Serum resistance to singlet oxygen in patients with diabetes mellitus in comparison to healthy donors

Diabetes mellitus causes endothelial injury through oxidative stress involving reactive oxygen species and peroxides as well as inflammation, both of which consume antioxidant defenses. Singlet oxygen (1O2) is produced by leukocytes during inflammatory and biochemical reactions and deactivated by producing reactive oxygen species and peroxides. To determine whether serum was capable of deactivating 1O2, we triggered a photo reaction in sera from 53 healthy donors and 52 diabetic patients. Immediately after light delivery, dichlorofluorescein was added and then its fluorescence was recorded. The mean capacity of 1O2 or secondary oxidant deactivation was reduced in patients with diabetes mellitus. Hemolysis reduced deactivation of 1O2-induced secondary oxidants in both healthy and diabetic patients.
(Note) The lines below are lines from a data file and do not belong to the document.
-- ==== Sys2Proof/Machine/CsrMap.lean ====
section
/-! DEFINITION. The CSR numbers that some class implements, who may reach each one, and which are read-only
(R28, R354, R356). -/
namespace Sys2Proof.Machine

/-- The CSRs of the part, by name. -/
inductive Csr
  | vl | vty | vsi | vdirty | vxs | vsb
  | emword | emepc | emext | mmrev
  | cycle | time | instret
  | fflags | frm | fcsr
  | sstatus | sie | stvec | sscratch | sepc | scause | stval | sip | satp | stimecmp | svif
  | mvendorid | marchid | mimpid | mhartid | mconfigptr
  | mstatus | misa | medeleg | mideleg | mie | mtvec | mcounteren | menvcfg | mcountinhibit
  | mscratch | mepc | mcause | mtval | mip | mcycle | minstret | hpm | mvif
  | dcsr | dpc | dscratch0 | dscratch1
  deriving DecidableEq, Repr

/-- The CSR of a number. The numbers of the standard CSRs are the RISC-V family's (PRESUMED, log entry 4). -/
def csrOf (n : BitVec 12) : Option Csr :=
  match n.toNat with
  | 0xCC0 => some .vl
  | 0xCC1 => some .vty
  | 0x800 => some .vsi
  | 0x801 => some .vdirty
  | 0x802 => some .vxs
  | 0x803 => some .vsb
  | 0x804 => some .emword
  | 0x805 => some .emepc
  | 0x806 => some .emext
  | 0x807 => some .mmrev
  | 0xC00 => some .cycle
  | 0xC01 => some .time
  | 0xC02 => some .instret
  | 0x001 => some .fflags
  | 0x002 => some .frm
  | 0x003 => some .fcsr
  | 0x100 => some .sstatus
  | 0x104 => some .sie
  | 0x105 => some .stvec
  | 0x140 => some .sscratch
  | 0x141 => some .sepc
  | 0x142 => some .scause
  | 0x143 => some .stval
  | 0x144 => some .sip
  | 0x14D => some .stimecmp
  | 0x180 => some .satp
  | 0xDC0 => some .svif
  | 0xF11 => some .mvendorid
  | 0xF12 => some .marchid
  | 0xF13 => some .mimpid
  | 0xF14 => some .mhartid
  | 0xF15 => some .mconfigptr
  | 0x300 => some .mstatus
  | 0x301 => some .misa
  | 0x302 => some .medeleg
  | 0x303 => some .mideleg
  | 0x304 => some .mie
  | 0x305 => some .mtvec
  | 0x306 => some .mcounteren
  | 0x30A => some .menvcfg
  | 0x320 => some .mcountinhibit
  | 0x340 => some .mscratch
  | 0x341 => some .mepc
  | 0x342 => some .mcause
  | 0x343 => some .mtval
  | 0x344 => some .mip
  | 0xB00 => some .mcycle
  | 0xB02 => some .minstret
  | 0x7C0 => some .mvif
  | 0x7B0 => some .dcsr
  | 0x7B1 => some .dpc
  | 0x7B2 => some .dscratch0
  | 0x7B3 => some .dscratch1
  | k => if (0xB03 ≤ k ∧ k ≤ 0xB1F) ∨ (0x323 ≤ k ∧ k ≤ 0x33F) then some .hpm else none

/-- A read-only CSR: bits [11:10] of its number are 11, or it is one of the handler's CSRs `0x804` to `0x806` (R301, R354). -/
def csrReadOnly (n : BitVec 12) : Bool :=
  n.extractLsb' 10 2 == 3#2 || n == 0x804#12 || n == 0x805#12 || n == 0x806#12

/-- Whether a CSR access writes (R28). -/
def csrWrites (op : CsrOp) (s : BitVec 5) : Bool :=
  match op with
  | .rw => true
  | .rs => s != 0
  | .rc => s != 0

/-- Whether a CSR access is defined (R28). -/
def csrDefined (op : CsrOp) (n : BitVec 12) (s : BitVec 5) : Bool :=
  (csrOf n).isSome && !(csrReadOnly n && csrWrites op s)

/-- The classes that implement a CSR (R354). -/
def csrClasses : Csr → List CoreClass
  | .vl | .vty | .vsi | .vdirty | .vxs | .vsb => [.v]
  | .emword | .emepc | .emext | .mmrev | .cycle | .time | .instret => [.c, .v, .m]
  | .fflags | .frm | .fcsr => [.c, .v]
  | _ => [.c]

/-- The lowest level that may reach a CSR; the debug CSRs are judged apart (R354). -/
def csrLevel : Csr → Priv
  | .vl | .vty | .vsi | .vdirty | .vxs | .vsb => .u
  | .emword | .emepc | .emext | .mmrev | .cycle | .time | .instret => .u
  | .fflags | .frm | .fcsr => .u
  | .sstatus | .sie | .stvec | .sscratch | .sepc | .scause | .stval | .sip | .satp | .stimecmp | .svif => .s
  | _ => .m

/-- The vector CSRs, which U mode alone may reach (R354). -/
def csrUserOnly : Csr → Bool
  | .vl | .vty | .vsi | .vdirty | .vxs | .vsb => true
  | _ => false

/-- The CSRs of debug mode (R354). -/
def csrDebug : Csr → Bool
  | .dcsr | .dpc | .dscratch0 | .dscratch1 => true
  | _ => false

end Sys2Proof.Machine
end

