-- ==== Sys2Proof/WellFormed.lean ====
section
/-! DEFINITION. Which instructions are well formed: the fields hold values that the opcode map defines (R45). The
named checks are those of Machine/Fields.lean. -/
namespace Sys2Proof

open Sys2Proof.Machine

/-- The first check that an instruction fails. An event or operation without a word fails none. -/
def Instr.check : Instr → Option Reject
  | .clsq _ => none
  | .migr _ => none
  | .ldTol _ _ _ => none
  | .lwTol _ _ _ => none
  | .accaddI32 _ _ => none
  | .accaddI64 _ _ => none
  | .accaddFx _ _ => none
  | .accaddF32 _ _ => none
  | .cas _ _ _ => none
  | .casW _ _ _ => none
  | .flsig c _ => chkObj c 4
  | .dcdisc _ => none
  | .sdP _ _ _ _ => none
  | .prefd _ _ => none
  | .prefi _ _ => none
  | .mclaim _ _ o => chkObj o 23
  | .mrel o => chkObj o 23
  | .mld _ _ o => chkObj o 23
  | .mmaf8 _ _ a => chkObj a 3
  | .mmabf _ _ a => chkObj a 3
  | .mmah _ _ a => chkObj a 3
  | .mmai8 _ _ a => chkObj a 3
  | .mmas _ _ a => chkObj a 3
  | .mzero a => chkObj a 3
  | .mst _ _ a => chkObj a 3
  | .ewrMg _ g => chkObj g 15
  | .erdMg g _ => chkObj g 15
  | .cpy _ _ _ => none
  | .cpyst _ _ => none
  | .cpywait _ => none
  | .ewrCg _ g => chkObj g 15
  | .erdCg g _ => chkObj g 15
  | .ttset _ _ _ _ => none
  | .ttstate _ _ _ => none
  | .ttdrain _ _ => none
  | .mgemm _ _ _ => none
  | .mwait _ => none
  | .pqpush _ _ => none
  | .pqpop _ _ => none
  | .tqpush _ _ => none
  | .qtick _ _ => none
  | .bobinit _ _ => none
  | .bobexp _ _ => none
  | .bobarr _ _ => none
  | .bobwait _ _ => none
  | .tokget _ => none
  | .tokpass _ _ => none
  | .tokq _ _ => none
  | .barar m _ => firstBad [(maskOk m, .maskField)]
  | .barwait _ _ => none
  | .voteAnd _ _ => none
  | .voteOr _ _ => none
  | .voteMax _ _ => none
  | .vlock v m => firstBad [(vecOk v, .vectorField), (maskOk m, .maskField)]
  | .vunlock v m => firstBad [(vecOk v, .vectorField), (maskOk m, .maskField)]
  | .wfork _ _ => none
  | .wsusp _ => none
  | .wyield => none
  | .wdone => none
  | .mixhint _ => none
  | .ebrk => none
  | .dret => none
  | .errq _ _ => none
  | .selftq _ _ => none
  | .pwrhint _ => none
  | .vaddVv k b a d => chkVv k b a d
  | .vaddVx k b _ d => chkV2 k b d
  | .vaddVi k b _ d => chkV2 k b d
  | .vsubVv k b a d => chkVv k b a d
  | .vsubVx k b _ d => chkV2 k b d
  | .vrsubVv k b a d => chkVv k b a d
  | .vrsubVx k b _ d => chkV2 k b d
  | .vrsubVi k b _ d => chkV2 k b d
  | .vmulVv k b a d => chkVv k b a d
  | .vmulVx k b _ d => chkV2 k b d
  | .vmulhVv k b a d => chkVv k b a d
  | .vmulhVx k b _ d => chkV2 k b d
  | .vmulhuVv k b a d => chkVv k b a d
  | .vmulhuVx k b _ d => chkV2 k b d
  | .vmaccVv k b a d => chkVv k b a d
  | .vmaccVx k b _ d => chkV2 k b d
  | .vnmsacVv k b a d => chkVv k b a d
  | .vnmsacVx k b _ d => chkV2 k b d
  | .vdivVv k b a d => chkVv k b a d
  | .vdivVx k b _ d => chkV2 k b d
  | .vdivuVv k b a d => chkVv k b a d
  | .vdivuVx k b _ d => chkV2 k b d
  | .vremVv k b a d => chkVv k b a d
  | .vremVx k b _ d => chkV2 k b d
  | .vremuVv k b a d => chkVv k b a d
  | .vremuVx k b _ d => chkV2 k b d
  | .vminVv k b a d => chkVv k b a d
  | .vminVx k b _ d => chkV2 k b d
  | .vminVi k b _ d => chkV2 k b d
  | .vminuVv k b a d => chkVv k b a d
  | .vminuVx k b _ d => chkV2 k b d
  | .vminuVi k b _ d => chkV2 k b d
  | .vmaxVv k b a d => chkVv k b a d
  | .vmaxVx k b _ d => chkV2 k b d
  | .vmaxVi k b _ d => chkV2 k b d
  | .vmaxuVv k b a d => chkVv k b a d
  | .vmaxuVx k b _ d => chkV2 k b d
  | .vmaxuVi k b _ d => chkV2 k b d
  | .vandVv k b a d => chkVv k b a d
  | .vandVx k b _ d => chkV2 k b d
  | .vandVi k b _ d => chkV2 k b d
  | .vorVv k b a d => chkVv k b a d
  | .vorVx k b _ d => chkV2 k b d
  | .vorVi k b _ d => chkV2 k b d
  | .vxorVv k b a d => chkVv k b a d
  | .vxorVx k b _ d => chkV2 k b d
  | .vxorVi k b _ d => chkV2 k b d
  | .vsllVv k b a d => chkVv k b a d
  | .vsllVx k b _ d => chkV2 k b d
  | .vsllVi k b _ d => chkV2 k b d
  | .vsrlVv k b a d => chkVv k b a d
  | .vsrlVx k b _ d => chkV2 k b d
  | .vsrlVi k b _ d => chkV2 k b d
  | .vsraVv k b a d => chkVv k b a d
  | .vsraVx k b _ d => chkV2 k b d
  | .vsraVi k b _ d => chkV2 k b d
  | .vabsdVv k b a d => chkVv k b a d
  | .vabsdVx k b _ d => chkV2 k b d
  | .vmergeVv k b a d => if k = 0 then some .msel else chkVv k b a d
  | .vmergeVx k b _ d => if k = 0 then some .msel else chkV2 k b d
  | .vmergeVi k b _ d => if k = 0 then some .msel else chkV2 k b d
  | .vsaddVv k b a d => chkVv k b a d
  | .vsaddVx k b _ d => chkV2 k b d
  | .vsaddVi k b _ d => chkV2 k b d
  | .vsadduVv k b a d => chkVv k b a d
  | .vsadduVx k b _ d => chkV2 k b d
  | .vsadduVi k b _ d => chkV2 k b d
  | .vssubVv k b a d => chkVv k b a d
  | .vssubVx k b _ d => chkV2 k b d
  | .vssubuVv k b a d => chkVv k b a d
  | .vssubuVx k b _ d => chkV2 k b d
  | .vcmpeqVv k b a d => chkVvM k b a d
  | .vcmpeqVx k b _ d => chkV2M k b d
  | .vcmpeqVi k b _ d => chkV2M k b d
  | .vcmpneVv k b a d => chkVvM k b a d
  | .vcmpneVx k b _ d => chkV2M k b d
  | .vcmpneVi k b _ d => chkV2M k b d
  | .vcmpltVv k b a d => chkVvM k b a d
  | .vcmpltVx k b _ d => chkV2M k b d
  | .vcmpltVi k b _ d => chkV2M k b d
  | .vcmpltuVv k b a d => chkVvM k b a d
  | .vcmpltuVx k b _ d => chkV2M k b d
  | .vcmpltuVi k b _ d => chkV2M k b d
  | .vcmpleVv k b a d => chkVvM k b a d
  | .vcmpleVx k b _ d => chkV2M k b d
  | .vcmpleVi k b _ d => chkV2M k b d
  | .vcmpleuVv k b a d => chkVvM k b a d
  | .vcmpleuVx k b _ d => chkV2M k b d
  | .vcmpleuVi k b _ d => chkV2M k b d
  | .vmvVv k a d => chkV2 k a d
  | .vmvVx k _ d => chkV1 k d
  | .vmvVi k _ d => chkV1 k d
  | .vclz k b d => chkV2 k b d
  | .vcpop k b d => chkV2 k b d
  | .vfaddVv k b a d => chkVv k b a d
  | .vfaddVf k b _ d => chkV2 k b d
  | .vfaddVx k b _ d => chkV2 k b d
  | .vfsubVv k b a d => chkVv k b a d
  | .vfsubVf k b _ d => chkV2 k b d
  | .vfsubVx k b _ d => chkV2 k b d
  | .vfmulVv k b a d => chkVv k b a d
  | .vfmulVf k b _ d => chkV2 k b d
  | .vfmulVx k b _ d => chkV2 k b d
  | .vfdivVv k b a d => chkVv k b a d
  | .vfdivVf k b _ d => chkV2 k b d
  | .vfdivVx k b _ d => chkV2 k b d
  | .vfminVv k b a d => chkVv k b a d
  | .vfminVf k b _ d => chkV2 k b d
  | .vfminVx k b _ d => chkV2 k b d
  | .vfmaxVv k b a d => chkVv k b a d
  | .vfmaxVf k b _ d => chkV2 k b d
  | .vfmaxVx k b _ d => chkV2 k b d
  | .vfsgnjVv k b a d => chkVv k b a d
  | .vfsgnjVf k b _ d => chkV2 k b d
  | .vfsgnjVx k b _ d => chkV2 k b d
  | .vfsgnjnVv k b a d => chkVv k b a d
  | .vfsgnjnVf k b _ d => chkV2 k b d
  | .vfsgnjnVx k b _ d => chkV2 k b d
  | .vfsgnjxVv k b a d => chkVv k b a d
  | .vfsgnjxVf k b _ d => chkV2 k b d
  | .vfsgnjxVx k b _ d => chkV2 k b d
  | .vfmaccVv k b a d => chkVv k b a d
  | .vfmaccVf k b _ d => chkV2 k b d
  | .vfmaccVx k b _ d => chkV2 k b d
  | .vfnmaccVv k b a d => chkVv k b a d
  | .vfnmaccVf k b _ d => chkV2 k b d
  | .vfnmaccVx k b _ d => chkV2 k b d
  | .vfmsacVv k b a d => chkVv k b a d
  | .vfmsacVf k b _ d => chkV2 k b d
  | .vfmsacVx k b _ d => chkV2 k b d
  | .vfsqrt k b d => chkV2 k b d
  | .vfrec k b d => chkV2 k b d
  | .vfclass k b d => chkV2 k b d
  | .vfcmpEqVv k b a d => chkVvM k b a d
  | .vfcmpEqVf k b _ d => chkV2M k b d
  | .vfcmpEqVx k b _ d => chkV2M k b d
  | .vfcmpNeVv k b a d => chkVvM k b a d
  | .vfcmpNeVf k b _ d => chkV2M k b d
  | .vfcmpNeVx k b _ d => chkV2M k b d
  | .vfcmpLtVv k b a d => chkVvM k b a d
  | .vfcmpLtVf k b _ d => chkV2M k b d
  | .vfcmpLtVx k b _ d => chkV2M k b d
  | .vfcmpLeVv k b a d => chkVvM k b a d
  | .vfcmpLeVf k b _ d => chkV2M k b d
  | .vfcmpLeVx k b _ d => chkV2M k b d
  | .vfcmpUnordVv k b a d => chkVvM k b a d
  | .vfcmpUnordVf k b _ d => chkV2M k b d
  | .vfcmpUnordVx k b _ d => chkV2M k b d
  | .vfcmpOrdVv k b a d => chkVvM k b a d
  | .vfcmpOrdVf k b _ d => chkV2M k b d
  | .vfcmpOrdVx k b _ d => chkV2M k b d
  | .vfcvt k b y z d => chkCvt true k b y z d
  | .vfcvtRtz k b y z d => chkCvt (decide (y.toNat ≤ 1)) k b y z d
  | .vfcvtSat k b y z d => chkCvt (decide (4 ≤ y.toNat)) k b y z d
  | .vquant k b a d => chkQuant k b a d
  | .vdequant k b a d => chkApart k b a d
  | .vle k _ d => chkV1 k d
  | .vlse k _ _ d => chkV1 k d
  | .vlseg k n _ d => chkSeg k n d
  | .vlxe k b _ d => chkV2 k b d
  | .vse k _ d => chkV1 k d
  | .vsse k _ _ d => chkV1 k d
  | .vsseg k n _ d => chkSeg k n d
  | .vsxe k b _ d => chkV2 k b d
  | .vleff k _ d => chkV1 k d
  | .vseP k _ d => chkV1 k d
  | .vlaccTol k _ _ d => chkV1 k d
  | .vaccadd k _ d => chkV1 k d
  | .vsetl _ _ => none
  | .vsettyReg _ _ => none
  | .vsettyImm i _ => firstBad [(vtyOk i.toNat, .vtyImage)]
  | .vstrip _ _ _ => none
  | .vredsum k b a d => chkApart k b a d
  | .vfredsum k b a d => chkApart k b a d
  | .vfredosum k b a d => chkApart k b a d
  | .vredmin k b a d => chkApart k b a d
  | .vredmax k b a d => chkApart k b a d
  | .vredand k b a d => chkApart k b a d
  | .vredor k b a d => chkApart k b a d
  | .vredxor k b a d => chkApart k b a d
  | .vrgatherVv k b a d => chkApart k b a d
  | .vcompress b m d => firstBad [(vecOk b, .vectorField), (maskOk m, .maskField), (vecOk d, .vectorField), (!sameDirect d b, .overlap)]
  | .vid d => firstBad [(vecOk d, .vectorField)]
  | .viota k m d => firstBad [(mselOk k, .msel), (maskOk m, .maskField), (vecOk d, .vectorField)]
  | .vslideupVx k b _ d => chkApart2 k b d
  | .vslidedownVx k b _ d => chkApart2 k b d
  | .vslideupVi k b _ d => chkApart2 k b d
  | .vslidedownVi k b _ d => chkApart2 k b d
  | .vmand b a d => chkMasks [b, a, d]
  | .vmor b a d => chkMasks [b, a, d]
  | .vmxor b a d => chkMasks [b, a, d]
  | .vmnot b d => chkMasks [b, d]
  | .vmpop b _ => chkMasks [b]
  | .vmfirst b _ => chkMasks [b]
  | .vmvs b _ => firstBad [(vecOk b, .vectorField)]
  | .vmvv _ _ d => firstBad [(vecOk d, .vectorField)]
  | .vixset _ _ => none
  | .vixget _ _ => none
  | .vralloc _ _ => none
  | .vrfree _ => none
  | .vrgx k a d => chkV2 k a d
  | .vrsx k b a => chkV2 k b a
  | .scalarLoad _ _ _ _ => none
  | .scalarStore _ _ _ _ => none
  | .branchJump _ => none
  | .scalarBaseOp op => chkBase op
  | .lr _ _ _ _ _ => none
  | .sc _ _ _ _ _ _ => none
  | .amo _ _ _ _ _ _ _ => none
  | .fence _ _ _ => none
  | .fenceI _ _ _ => none
  | .sfenceVma _ _ => none
  | .ebreak => none
  | .ecall => none
  | .csrAccess op _ csr _ s => firstBad [(csrDefined op csr s, .csr)]
  | .euBarrierArriveWait _ _ => none
  | .euBarrierArrive _ _ => none
  | .euBarrierParityWait _ _ => none
  | .euBcfgWrite _ _ => none
  | .barrierChildArrival _ => none
  | .barrierReleaseMsg _ => none
  | .euMutexTake _ _ => none
  | .euMutexTry _ _ => none
  | .euMutexRelease _ => none
  | .euEventWaitClear _ _ => none
  | .euEventWait _ _ => none
  | .euEventSet _ => none
  | .euEventClear _ => none
  | .fifoPush _ _ => none
  | .fifoPop _ _ => none
  | .clbmodeWrite _ _ _ => none
  | .bankModeChange _ _ _ => none
  | .tileFillLand _ _ _ => none
  | .copyComplete _ _ => none
  | .copyAccessFault _ _ => none
  | .matrixStep _ _ => none
  | .subarrayIdleGate _ _ => none
  | .seqStep _ _ => none
  | .postedStorePerform _ _ => none
  | .ptsTick _ => none
  | .ownedLineRecall _ => none
  | .dirInvalidate _ _ => none
  | .dirEntryError _ => none
  | .pralineRequest _ _ _ => none
  | .pralinePassDone _ => none
  | .pralineTableWrite _ _ => none
  | .accRegionWrite _ _ _ => none
  | .accJoin _ _ _ => none
  | .accShareAck _ _ => none
  | .accDrainArrive _ _ => none
  | .hostReadShared _ => none
  | .hostReadOwnership _ => none
  | .hostEvict _ _ => none
  | .hostSnoop _ => none
  | .lqtailWrite _ _ _ => none
  | .lqctlAbort _ _ => none
  | .lqctlResume _ _ => none
  | .lqctlResumeSkip _ _ => none
  | .pktLaunch _ _ => none
  | .pktLaunchx _ _ => none
  | .pktFence _ _ => none
  | .pktNop _ _ => none
  | .fenceWrite _ _ => none
  | .waferDispatch _ => none
  | .waferSuspend _ => none
  | .mixWindowEnd _ => none
  | .cqwaitExpiry _ => none
  | .preemptRequest _ => none
  | .quantumExpiry _ => none
  | .barrierWaitTimeout _ => none
  | .shedDeadline _ => none
  | .asyncFaultDelivery _ => none
  | .interrupt _ => none
  | .trqpop _ _ => none
  | .trqresRetry _ _ => none
  | .trqresSkip _ _ => none
  | .trqresOriginal _ _ => none
  | .trqresEnd _ _ => none
  | .trqresDiscard _ _ => none
  | .s2invWrite _ => none
  | .s2invComplete => none
  | .ldgoWrite _ _ => none
  | .loadComplete _ => none
  | .attestationRequest _ => none
  | .attestationReportDone => none
  | .debugHaltRequest _ => none
  | .eccError _ _ _ _ => none
  | .selftestRunDone _ _ => none
  | .flitReceive _ _ _ _ => none
  | .nakReceive _ _ _ => none
  | .linkRetrainComplete _ _ => none
  | .ramoRequestArrive _ => none
  | .ramoRetire _ => none
  | .ramoResponse _ => none
  | .ramoResendTimeout _ _ => none
  | .recoveryStatus => none
  | .imageWrite _ _ => none
  | .imageCommit _ => none
  | .imageProgrammed => none
  | .recoveryReset => none
  | .powerGood => none
  | .ceildWrite _ => none
  | .ceilhSet _ => none
  | .parkreqWrite _ => none
  | .clockChangeDone => none
  | .dieParkDone _ => none
  | .dieUnparkDone _ => none
  | .thermalLimit _ _ => none
  | .telemetryFrame _ _ _ => none
  | .telemetryLoss _ => none
  | .droopHoldExpiry _ => none
  | .portroleWrite _ => none
  | .portRetrainDone _ => none
  | .cxlInboundAccess _ _ _ _ => none
  | .collPut _ => none
  | .collGet _ => none
  | .collGather _ => none
  | .collNop _ => none
  | .collComplete _ _ => none
  | .regWrite _ _ _ _ => none
  | .undefinedWord _ => none
  | .privilegedInstruction _ => none
  | .powerLoss => none
  | .eviction _ => none
  | .fusedSvnRise => none
  | .peerRmaAccess _ _ _ _ _ _ => none

/-- A well-formed instruction fails no check. -/
def Instr.wellFormed (i : Instr) : Bool := i.check.isNone

end Sys2Proof
end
Body mass index, age, platelet counts, and blood cell numbers exerted a nonlinear influence. High levels of glycated hemoglobin were associated with an increased deactivation of oxidative species, whereas high-density lipoprotein cholesterol, total cholesterol, and the total cholesterol to high-density lipoprotein cholesterol ratio decreased the serum deactivation capacity. Oral antidiabetics bore no influence on deactivation, which was restored by insulin in women. Deactivation capacity was lower in women, who had half the complications found in men, suggesting that, with more severe diabetes mellitus, protection was maintained against complications. Resistance to 1O2 should be considered during the monitoring of diabetes mellitus.